Crucially, this clause provided that the bank waived any additional recourse against the borrower (Avesta 75) or any of its partners, even if the guarantees provided proved insufficient. The contract specified that this clause was to prevail over any contrary or enforceable clause in the agreement.
For Avesta 75 and Ecofip, this clause was fundamental as it limited their financial risk to the loss of the guarantees, protecting them from having to bear the ultimate burden of the debt.
B. The Inclusion of the Suretyship (The Trojan Horse)
However, the loan was also secured by a personal and joint suretyship (cautionnement personnel et solidaire) from an individual, Mr. [R].
The section on the surety’s right of recourse stated a common legal rule, the effect of which was, according to the borrower, catastrophic: “By virtue of his payment, the surety has against the guaranteed party the rights of recourse provided by law.”
The problem raised by Avesta 75 was the following: even if the bank contractually undertook not to pursue it (non-recourse clause), if the surety paid the bank, the surety could legally turn against Avesta 75 (the guaranteed party) to obtain full reimbursement.
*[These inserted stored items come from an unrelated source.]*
-- ==== Sys2Proof/Machine/Time.lean ====
section
/-! DEFINITION. Fabric time: the neighbour exchange, parent choice, grandmaster election, the servo, steps, holdover,
the 1588 edge, TIMEIN and TIMEOUT (chapter 02). -/

namespace Sys2Proof.Machine

/-! ### Rates -/

/-- Slew limit as a fraction in 2^-48 (R52). -/
def slew48 (s : State) : Int := (cfg s 0x2006 0x02 * 2 ^ 48 / 10 ^ 9 : Nat)

/-- The servo law for an offset in 2^-16 ns over `t` ns: freq, then rate (R52). -/
def servo (slew freq offset : Int) (t : Nat) : Int × Int :=
  let law := fun (f n : Int) => clampInt (tdivInt (f * (n * t) + offset * 2 ^ 32) (n * t)) slew
  let f := law freq 16
  (f, law f 2)

/-- Apply the servo to an offset. -/
def runServo (offset : Int) (t : Nat) (s : State) : State :=
  if s.led.restart.isSome then s
  else modClk (fun c => { c with freq := (servo (slew48 s) c.freq offset t).1, rate := (servo (slew48 s) c.freq offset t).2 }) s

/-- Mean of the rates applied in the last 64 intervals (R50, R62); of those held when fewer have passed, and up to the
interval in which the state changes (DESIGN CHOICE, log 135). -/
def meanRate (c : Clk) : Int := if c.rates.isEmpty then 0 else tdivInt c.rates.sum c.rates.length

/-- The clock after a step back: the boundaries and the exchange interval under way are those of the new FTC. -/
def backTo (ns : Nat) (c : Clk) : Clk :=
  { c with served := min c.served (ns / 64), ivlAt := min c.ivlAt (ns / 64), ivl := min c.ivl (ns / 131072)
           sub := tmap (fun y => { y with reqIvl := min y.reqIvl (ns / 131072) }) c.sub }

/-- Step the FTC by a signed number of 2^-16 ns; a forward step grows the FIA and is counted (R53, R71, R80). -/
def stepFtc (d : Int) (s : State) : State :=
  let s1 := modClk (fun c => { c with ftc := BitVec.ofInt 80 ((c.ftc.toNat : Int) + d) }) s
  if 0 < d then
    bump 0xC020 0x03 (modClk (fun c => { c with fia := c.fia + BitVec.ofNat 64 (now s1 - now s) }) s1)
  else modClk (backTo (now s1)) s1

/-! ### The exchange (R46-R49, R51) -/

def timeSub (s : State) (sp : Nat) : SubTime := tget {} s.clk.sub sp

def modTimeSub (sp : Nat) (f : SubTime → SubTime) (s : State) : State :=
  modClk (fun c => { c with sub := tmod {} c.sub sp f }) s

/-- Time role of a sub-port: 0 off, 1 ZMT TIME, 2 1588 (2003h). -/
def timeRole (s : State) (sp : Nat) : Nat := cfg s 0x2003 (sp + 1)

/-- The asymmetry entry of a sub-port, 2^-16 ns (2004h). -/
def asymOf (s : State) (sp : Nat) : Int := sxt (cfg s 0x2004 (sp + 1)) 32

/-- TFLAGS of the messages this device sends (Table 2-1, R63). -/
def timeFlags (s : State) : Nat := b2n (decide (s.clk.state = 3)) + 2 * b2n s.clk.ext

/-- A TIME payload of 64 bytes: timestamps as 2^-16 ns numbers. -/
def timePayload (s : State) (kind : Nat) (tseq : BitVec 16) (t1 t2 : Nat) : Bytes :=
  natBE 1 kind ++ natBE 1 (timeFlags s) ++ natBE 2 tseq.toNat ++ natBE 1 s.clk.gmPrio.toNat ++
    natBE 1 s.clk.hops.toNat ++ zeros 2 ++ natBE 8 s.clk.gmId.toNat ++ natBE 10 t1 ++ natBE 10 t2 ++ zeros 28

/-- The frame of a TIME message toward an endpoint, with the MAC addresses of the sub-port. -/
def timeFrame (s : State) (sp ep : Nat) (payload : Bytes) : Bytes :=
  let h : ZHdr := { ver := 1, op := opTime, maxv := cfg s 0x7000 0x01, plen := 64, srcEp := ownEp s, mlen := 64 }
  setMacs (neighbourMac s sp) (portMacOf sp) (zmtFrame s 7 (freeNat s) ep h payload)

/-- Queue a TIME frame ahead of every other frame of the sub-port (R46). -/
def queueTime (sp kind ep : Nat) (payload : Bytes) (s : State) : State :=
  ctlPush sp kind (timeFrame s sp ep payload) (drawn s)

/-- The last REQ of a sub-port has had no RESP within its interval and is not yet counted (C020h.06). -/
def missedReq (s : State) (ivl sp : Nat) : Bool :=
  let y := timeSub s sp
  decide (timeRole s sp = 1) && !y.answered && !y.missed && y.lastReq.isSome && decide (y.reqIvl < ivl)

/-- Count such a REQ, once (R80). -/
def countMissed (ivl sp : Nat) (s : State) : State :=
  if missedReq s ivl sp then bump 0xC020 0x06 (modTimeSub sp (fun y => { y with missed := true }) s) else s

/-- The last DL0 boundary reached is the one at which an exchange interval ends and the next begins (R46, R70). -/
def atInterval (s : State) : Bool := decide (0 < s.clk.served) && decide (s.clk.ivlAt = s.clk.served)

/-- TIME_REQ_SEND: one REQ at each boundary of 128 DL1 ticks (R46). The neighbour's endpoint id is in no entry, so the
destination address is a free value (DESIGN CHOICE, log 11). -/
def execTimeReqSend (sp : Fin 16) (s : State) : Host.Outcome State Fault Refusal :=
  let ivl := fireAt s / 131072
  let y := timeSub s sp.val
  if timeRole s sp.val = 1 ∧ linkUp s sp.val ∧ atInterval s ∧ y.reqIvl ≠ ivl then
    let s1 := modTimeSub sp.val (fun y => { y with reqIvl := ivl, tseq := y.tseq + 1 }) (countMissed ivl sp.val s)
    .next (queueTime sp.val 1 (freeNat s1 % 2 ^ 32) (timePayload s 1 y.tseq 0 0) (drawn s1))
  else .next s

/-- Discard a TIME message (R80). -/
def timeDiscard (s : State) : State := bump 0xC020 0x08 s

/-- A REQ is answered with one RESP that copies TSEQ and T1 and carries T2 (R46, R47). -/
def timeReq (sp ep : Nat) (b : Bytes) (s : State) : State :=
  queueTime sp 2 ep (timePayload s 2 (BitVec.ofNat 16 (beAt b 2 2)) (beAt b 16 10) (now80 s)) s

/-- A RESP that answers the last REQ gives T4, delay, offset and link delay; any other is discarded (R48). An odd half is
rounded toward zero in 2^-16 ns (DESIGN CHOICE, log 136). -/
def timeResp (sp : Nat) (b : Bytes) (s : State) : State :=
  let y := timeSub s sp
  match y.lastReq with
  | none => timeDiscard s
  | some (q, t1) =>
    if y.answered ∨ q.toNat ≠ beAt b 2 2 then timeDiscard s
    else
      let t1 : Int := t1.toNat
      let t2 : Int := beAt b 26 10
      let t3 : Int := beAt b 36 10
      let t4 : Int := now80 s
      let delay := tdivInt ((t4 - t1) - (t3 - t2)) 2 + asymOf s sp
      let offset := tdivInt ((t2 - t1) - (t4 - t3)) 2 - asymOf s sp
      let ds := (delay :: y.delays).take 16
      modTimeSub sp (fun y => { y with
        answered := true, offset := some offset, delays := ds, linkDelay := ds.foldl min delay, respAge := 0
        resp := some (beAt b 4 1, beAt b 8 8, beAt b 5 1, beAt b 1 1) }) s

/-- A TIME message. A sub-port of another role answers no REQ, and no RESP answers one there. -/
def timeMessage (sp ep : Nat) (b : Bytes) (s : State) : State :=
  if b.length < 64 then s
  else
    match beAt b 0 1 with
    | 1 => if timeRole s sp = 1 then timeReq sp ep b s else s
    | 2 => if timeRole s sp = 1 then timeResp sp b s else timeDiscard s
    | _ => timeDiscard s

/-- TIME_REQ_RECEIVE. -/
def execTimeReqReceive (sp : Fin 16) (srcEp : BitVec 32) (payload : Bytes) (s : State) :
    Host.Outcome State Fault Refusal :=
  .next (timeMessage sp.val srcEp.toNat payload s)

/-- TIME_RESP_RECEIVE. -/
def execTimeRespReceive (sp : Fin 16) (payload : Bytes) (s : State) : Host.Outcome State Fault Refusal :=
  .next (timeMessage sp.val 0 payload s)

/-! ### Foreign masters of the 1588 edge (R60, R61) -/

def ptpOf (s : State) (sp : Nat) : PtpPort := tget {} s.clk.ptp sp

def modPtp (sp : Nat) (f : PtpPort → PtpPort) (s : State) : State :=
  modClk (fun c => { c with ptp := tmod {} c.ptp sp f }) s

/-- This clock's own dataset: the defaults of IEEE 1588 (PRESUMED, log 13). -/
def ownDataset : List Nat := [128, 248, 0xFE, 0xFFFF, 128, Config.serial.toNat, 0, Config.serial.toNat * 65536]

/-- The best foreign master of a port: it has not stopped announcing for three of its intervals (PRESUMED, log 13). -/
def portForeign (s : State) (sp : Nat) : Option PtpForeign :=
  (ptpOf s sp).foreign.filter (fun f => timeRole s sp = 2 && linkUp s sp && decide (now s < f.heardAt + 3 * f.ivl))

/-- The better of two ports' masters. -/
def betterForeign (a b : Option (Nat × PtpForeign)) : Option (Nat × PtpForeign) :=
  match a, b with
  | some x, some y => if lexLt y.2.ds x.2.ds then some y else some x
  | some x, none => some x
  | none, y => y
Ultimately, SNC Avesta 75 would bear the final burden of the debt, rendering the bank’s limited recourse commitment completely nullified.
Avesta 75 and Ecofip accused the bank of failing to inform the borrower of the need to include in the contract a clause by which the surety waived its right of recourse against the borrower, in order to preserve the effectiveness of the non-recourse clause.
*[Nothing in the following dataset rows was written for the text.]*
/-- R after an interval (R237): R in Mb/s rounded down, alpha a 16-bit binary fraction. -/
def ccUpdate (s : State) (p : Peer) : Peer :=
  let f : Int := p.ccNce * 65536 / max 1 p.ccNpkt
  let g := cfg s 0x7200 6
  let alpha := (((p.alpha : Int) * 2 ^ g + (f - p.alpha)) / 2 ^ g).toNat
  let t := cfg s 0x7200 4
  let top := match p.egress with | some sp => 1000 * rateOf s sp | none => p.rate
  let r := if 0 < p.ccNce then p.rate * (131072 - alpha) / 131072
    else match p.ccMin with
      | some x => if t < x then p.rate * (2 * x - (x - t)) / (2 * x) else p.rate + cfg s 0x7200 2
      | none => p.rate + cfg s 0x7200 2
  { refill s p with alpha := min alpha 65536, rate := min (max r (cfg s 0x7200 3)) (max top (cfg s 0x7200 3)),
                    ccAt := some (now s), ccNce := 0, ccNpkt := 0, ccMin := none }

/-- CC_RATE_UPDATE: one srtt has passed since the last update (R237). -/
def execCcRateUpdate (ep : BitVec 32) (s : State) : Host.Outcome State Fault Refusal :=
  match peerIdx s ep.toNat with
  | none => .next s
  | some pk =>
    match peerOf s pk with
    | some p =>
      (match p.ccAt, p.rtt with
       | some t, some (srtt, _) =>
         if cfgB s 0x7200 1 && s.clk.frozen.isNone && decide (t + srtt ≤ now s) then .next (modPeer pk (ccUpdate s) s) else .next s
       | _, _ => .next s)
    | none => .next s

/-- A PSN is acknowledged by a cumulative acknowledgement and a SACK map. -/
def acksPsn (base : BitVec 32) (sack : Nat) (psn : BitVec 32) : Bool :=
  psnBefore psn base || (decide ((psn - base).toNat ≤ 64) && decide (1 ≤ (psn - base).toNat) && bit sack ((psn - base).toNat - 1))

/-- Payload bytes of a packet that count as done when it is acknowledged. -/
def ackedBytes (o : ZOut) : Nat := if o.hdr.op = opGet ∨ o.hdr.op = opAtomic then 0 else o.hdr.plen

/-- An ACK is received: PSNs released, a sample taken, kept ATOMRs freed, messages completed (R219, R222, R230, R233). -/
def ackReceive (pk : Nat) (h : ZHdr) (body : Bytes) (s : State) : State :=
  match peerOf s pk with
  | none => s
  | some p =>
    let base := BitVec.ofNat 32 h.psn
    if (p.txNext - base).toNat ≥ 2 ^ 31 then s
    else
      let sack := beAt body 0 8
      let respBase := BitVec.ofNat 32 (beAt body 8 4)
      let hit := fun (o : ZOut) => !o.acked && acksPsn base sack o.psn
      let waits := fun (o : ZOut) => (tfind p.resp o.psn.toNat).isSome
      let sample := if bit h.flags 1 then
          (p.outs.find? (fun o => decide (o.psn = BitVec.ofNat 32 h.mseq) && decide (o.sends = 1) && !o.acked)).map (fun o => now s - o.armed)
        else none
      let done := p.outs.filter hit
      let s1 := modPeer pk (fun p =>
        let q := match sample with | some x => rttSample s x p | none => p
        let c := ccAdd s (beAt body 14 2) (beAt body 12 2) sample q
        { c with
          txAcked := if psnBefore c.txAcked base then base else c.txAcked
          outs := (c.outs.filter (fun o => !hit o || waits o)).map (fun o => if hit o then { o with acked := true } else o)
          kept := tfilter (fun q _ => !psnBefore (BitVec.ofNat 32 q) respBase) c.kept }) s
      let s2 := done.foldl (fun s o => modZmsg o.msg (fun m => { m with acked := m.acked + ackedBytes o }) s) s1
      ((done.map (·.msg)).eraseDups).foldl (fun s id => checkDone pk id s) s2

/-- The fallback of R207 for a message that a version-1 peer cannot take: REDUCE_FALLBACK_BRICK creates its brick. -/
def toFallback (id : Nat) (s : State) : State := modZmsg id (fun m => { m with sent := true, begun := true, asm := none, fin := true }) s

/-- A NACK is received for a PSN of ours (R206, R232, R234). -/
def nackReceive (pk : Nat) (h : ZHdr) (s : State) : State :=
  let s0 := bump 0xC068 0x06 s
  match peerOf s0 pk with
  | none => s0
  | some p =>
    match p.outs.find? (fun o => decide (o.psn = BitVec.ofNat 32 h.psn)) with
    | none => s0
    | some o =>
      let code := h.sub
      if code = zGap ∨ code = zBusy then
        (if o.acked then s0
         else if givenUp s0 o then abandonPeer pk s0
         else
           let s1 := modPeer pk (fun p => { p with outs := p.outs.map (fun x => if x.psn = o.psn then { x with due := true } else x) }) s0
           if o.fromHost then s1 else tryResend pk { o with due := true } o.dur [] s1)
      else if code < 0x10 then s0
      else if code = zBadVersion then
        let s1 := setEtVer p.ep 1 s0
        match zmsgOf s1 o.msg with
        | some m =>
          if m.op = opReduce then toFallback o.msg s1
          else if bit o.hdr.flags 3 then
            -- a refused traced packet goes again at once; toward version 1 it has no extension
            tryResend pk { o with hdr := { o.hdr with flags := bput o.hdr.flags 3 1 0 }, due := true } o.dur [] (modPeer pk (fun p => { p with outs := p.outs.map (fun x =>
              if x.psn = o.psn then { x with hdr := { x.hdr with flags := bput x.hdr.flags 3 1 0 }, due := true } else x) }) s1)
          else abortMsg o.msg code true true s1
        | none => s1
      else abortMsg o.msg code true (decide (code ≠ zNoPeer)) s0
3. The Court of Appeal’s Error of Assessment (2023)
Seized of the liability action filed on 9 June 2017, the Court of Appeal of Fort-de-France, by judgment of 7 November 2023, declared Avesta 75’s action inadmissible as time-barred.
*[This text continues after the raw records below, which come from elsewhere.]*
/-! ### Match engine (Table 12-9) -/

def rdMatchReg (s : State) (off : Nat) : Nat :=
  let x := s.mat
  match off with
  | 0x10 => cfg s 0x8C02 1 % 2
  | 0x18 => image s 0x8C01 1 0 % 2 ^ 48
  | 0x20 => packW [(0, 32, x.base.toNat), (32, 32, x.oseq.toNat)]
  | 0x28 => packW [(0, 15, x.held.length), (15, 1, b2n x.renum), (16, 3, x.cstate), (20, 4, x.present), (24, 2, ownPos s)]
  | 0x30 => packW [(0, 32, x.round.toNat), (32, 32, x.rgen.toNat)]
  | _ =>
    match arrAt off 0x100 8 16, arrAt off 0x200 8 64, arrAt off 0x10000 0x80 769, arrAt off 0x100000 0x20 65536 with
    | some (b, _), _, _, _ => blkFree s b
    | _, some (h, _), _, _ =>
      (match tfind x.handle h with
       | some e => packW [(0, 16, e.owner), (16, 1, 1), (17, 1, b2n e.casc)]
       | none => 0)
    | _, _, some (m, b), _ =>
      let a := mArea s m
      if b < 0x30 then (a.w.getD (b / 8) 0).toNat
      else if 0x38 ≤ b ∧ b < 0x60 then (a.res.getD ((b - 0x38) / 8) 0).toNat + (if b = 0x38 then b2n a.busy else 0)
      else 0
    | _, _, _, some (i, b) => (mEntWord s i (b / 8)).toNat
    | _, _, _, _ => 0

/-! ### Buffer pools (Table 14-9) -/

def rdBufReg (s : State) (off : Nat) : Nat :=
  if off = 0x10 then s.bufs.plog.length
  else match arrAt off 0x100 0x40 64, arrAt off 0x10000 0x80 769 with
    | some (p, b), _ => (poolWord s p (b / 8)).toNat
    | _, some (m, b) => if b = 0 then (tget 0 s.bufs.arg m).toNat else 0
    | _, _ => 0

/-! ### HBM (Table 15-7) -/

/-- Dirty lines of a stack's tag cache. -/
def tcDirty (s : State) (k : Nat) : Nat :=
  ((s.hbm.tc.filter (fun e => decide (e.1 / 2048 = k))).map (fun e => (e.2.filter (·.2)).length)).sum

def rdHbmReg (s : State) (k off : Nat) : Nat :=
  let h := s.hbm
  let pcs := fun (f : HbmPc → Bool) => ((List.range 32).map (fun i => b2n (f (hbmPc s (32 * k + i))) * 2 ^ i)).sum
  match off with
  | 0x10 => packW [(0, 2, h.order), (2, 3, tget 0 h.state k)]
  | 0x18 => packW [(0, 32, pcs (·.failed)), (32, 32, pcs (·.pd))]
  | 0x20 => packW [(0, 8, toTwos (tget 0 h.temp k) 8), (8, 2, tget 0 h.rate k)]
  | 0x28 => packW [(0, 16, hbmCfg s k 1), (16, 16, hbmCfg s k 2), (32, 6, hbmCfg s k 3), (38, 6, hbmCfg s k 4)]
  | 0x30 => packW [(0, 16, hbmCfg s k 5), (16, 11, (h.watch.filter (fun w => decide (w.1 = k))).length)]
  | 0x38 => tcDirty s k % 2 ^ 15
  | _ =>
    match arrAt off 0x100 8 32 with
    | some (i, _) =>
      let x := hbmPc s (32 * k + i)
      packW [(0, 7, x.rq.length), (7, 6, x.wq.length), (13, 2, x.tries), (15, 1, b2n x.wmode), (16, 1, b2n x.sref)]
    | none => 0

/-! ### Host interface, DMA and translation (Tables 16-11 and 16-12) -/

def rdHostReg (s : State) (off : Nat) : Nat :=
  match arrAt off 0x10 8 2, arrAt off 0x100000 0x20 4096, arrAt off 0x200000 0x20 4096 with
  | some (n, _), _, _ =>
    let l := linkSt s (2 * n)
    if l.up then packW [(0, 5, l.width), (5, 3, l.rate), (8, 1, b2n (decide (l.rate = 6))), (9, 1, b2n l.cxl), (10, 1, b2n (bifurcated s n))]
    else packW [(10, 1, b2n (bifurcated s n))]
  | _, some (q, b), _ =>
    let x := cmqOf s q
    (match b / 8 with
     | 0 => x.base.toNat
     | 1 => packW [(0, 5, x.log2), (5, 12, x.cpq), (17, 4, x.qprio), (21, 6, x.pslot), (27, 1, b2n x.pv), (28, 1, b2n x.admin),
         (29, 8, x.owner), (37, 2, x.state.toNat)]
     | 2 => x.qjob.toNat
     | _ => packW [(0, 16, x.head % x.size), (16, 16, x.tail % x.size),
         (32, 32, (s.host.cmds.filter (fun e => decide (e.2.q = q))).length)])
  | _, _, some (j, b) =>
    let x := cpqOf s j
    (match b / 8 with
     | 0 => x.base.toNat
     | 1 => packW [(0, 5, x.log2), (5, 11, x.vec), (16, 16, x.n), (32, 16, x.t), (48, 1, b2n x.dbm), (49, 1, b2n x.en)]
     | 2 => packW [(0, 16, x.head % x.size), (16, 16, x.tail % x.size), (32, 32, cplHeld s j)]
     | _ => 0)
  | _, _, _ => 0

def rdDmaReg (s : State) (off : Nat) : Nat :=
  match off with
  | 0x10 => storeLoad s % 2 ^ 14
  | 0x18 => s.host.atc.length % 2 ^ 15
  | _ =>
    match arrAt off 0x100000 0x20 1024, arrAt off 0x200000 8 16384, arrAt off 0x400000 0x40 769 with
    | some (a, b), _, _ =>
      let x := aperOf s a
      (match b / 8 with | 0 => x.ctl.toNat | 1 => x.hbase.toNat | 2 => x.len % 2 ^ 25 | _ => 0)
    | _, some (k, _), _ => (match tfind s.host.pslot k with | some (p, est) => packW [(0, 20, p), (20, 1, 1), (21, 43, est)] | none => 0)
    | _, _, some (m, b) =>
      let x := dpostOf s m
      if b < 0x30 then (x.w.getD (b / 8) 0).toNat
      else if b = 0x38 then packW [(1, 4, x.status), (32, 32, x.item.toNat)]
      else 0
    | _, _, _ => 0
The Court of Appeal held that, since SNC Avesta 75 was managed by Ecofip (a finance professional), it was in a position to assess from the conclusion of the contract (5 April 2007) the risk that the surety’s right of recourse would limit the effect of the non-recourse clause. The Court further noted that the clauses of the loan agreement were clear and unambiguous.
The appellate court held that the starting point of the limitation period should be set at the date of conclusion of the contract, 5 April 2007. Applying the five-year limitation period (from the 2008 law), it deduced that the period had expired on 18 June 2013.
4. The Cassation (2025): Loss Arising from the Judicial Order
The Court of Cassation, in its ruling of 12 June 2025, restored the proper timeline of the borrower’s loss. It recalled that the liability action runs from the date when the loss occurs or is revealed.
The Court recalled a fundamental principle concerning the date of manifestation of the loss in this type of situation:
“When the loss invoked by a party depends on contentious proceedings opposing it to a third party, that loss only manifests itself on the day when that party is ordered by a decision that has become final (passee en force de chose jugee), so that its right not having arisen before that date, the limitation period for its action only runs from that decision.”
This solution aligns with now-established case law (Cass. ch. mixte, 19 July 2024, No. 20-23.527).
In this case, that judicial order took the form of a judgment of the Court of Appeal of Fort-de-France that became final on 6 December 2016.
Thus, the actual loss of SNC Avesta 75 was not the theoretical knowledge of the risk in 2007, but the effective order to indemnify and hold harmless the surety, who thus bore the final burden of the debt.
Since the liability summons against the bank was served on 9 June 2017, the action was admissible, having been brought within the five-year limitation period from the date the loss manifested.
Consequently, the Court of Cassation partially quashed the appeal judgment, setting the starting point of the limitation period at 6 December 2016, thereby guaranteeing SNC Avesta 75 the possibility of having the bank’s liability adjudicated on the merits.